The Centre and state governments could not reach a consensus in a Goods and Services Tax Council meeting on Friday, on whether to provide tax relief on items, such as vaccines and other medical supplies needed to tackle the Covid-19 crisis.

The matter has been now been referred to a group of ministers, which will submit its report on June 8, the finance ministry said in a release.

“Will these benefits eventually be passed over to the end-user...The patient, the citizen...On that there were differing views,” Finance Minister Nirmala Sitharaman said after the meeting, The Indian Express reported. “So I suggested it should be taken to GoM [group of ministers] and then take a view.”

The council, however, decided to exempt the Integrated Goods and Services Tax, or IGST component, on the import of a number of medical equipment, vaccines and other coronavirus relief material till 31 August. Apart from vaccines, these items include medical oxygen, concentrators and other oxygen storage and transportation equipment and certain diagnostic markers test kits, the finance ministry said.

The exemption has also been extended to vials of Amphotericin-B, the drug used to treat mucormycosis, or “black fungus”, a post-Covid complication.

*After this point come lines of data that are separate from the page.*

-- ==== Sys2Proof/Laws/PerInstr.lean ====
section
/-! SUPPORT. Laws of the commands as syntax, one lemma for each constructor: no word of the table spells a command, since the
table gives its rows no bits. -/

namespace Sys2Proof.Laws

/-- No word of the table spells the command. -/
def NoTableWord.Statement (i : Instr) : Prop := ∀ nbits w : Nat, decodeTableWord nbits w ≠ some i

So far, these goods were exempted from IGST only when these goods were imported “free of cost” for free distribution. However, now the exemption will be applicable even if they are imported on a payment basis, for donating to the government or on recommendation of state authority to any relief agency.

Among other decisions, the Centre proposed market borrowing of Rs 1.58 lakh crore to compensate states for the goods and services tax shortfall through back-to-back loans, like last year. But several states expressed discontent, suggesting it was an underestimation of projected revenue losses.

The Centre has pegged the GST compensation requirement at Rs 2.7 lakh crore for the financial year 2021-’22, of which Rs 1.1 lakh crore is expected to be met through cess collection. Like last year, revenue growth of 7% has been assumed to forecast the shortfall and borrowing requirement. However, the Centre and states are not on the same page on the matter of revenue growth estimation.

“Question of consensus is not there,” Kerala Finance Minister KN Balagopal told The Indian Express. “The 7% growth estimate will not be attainable because now this month there is not much growth [in revenues], at least in time of lockdown. That’s why that expectation is not correct.”

Punjab Finance Minister Manpreet Singh Badal and his Chhattisgarh counterpart TS Singh Deo also expressed their disagreement with the Centre’s projections.

The state finance ministers said that a special meeting will be held to take a final decision on GST compensation. However, there was no such mention in the official release of the Union finance ministry.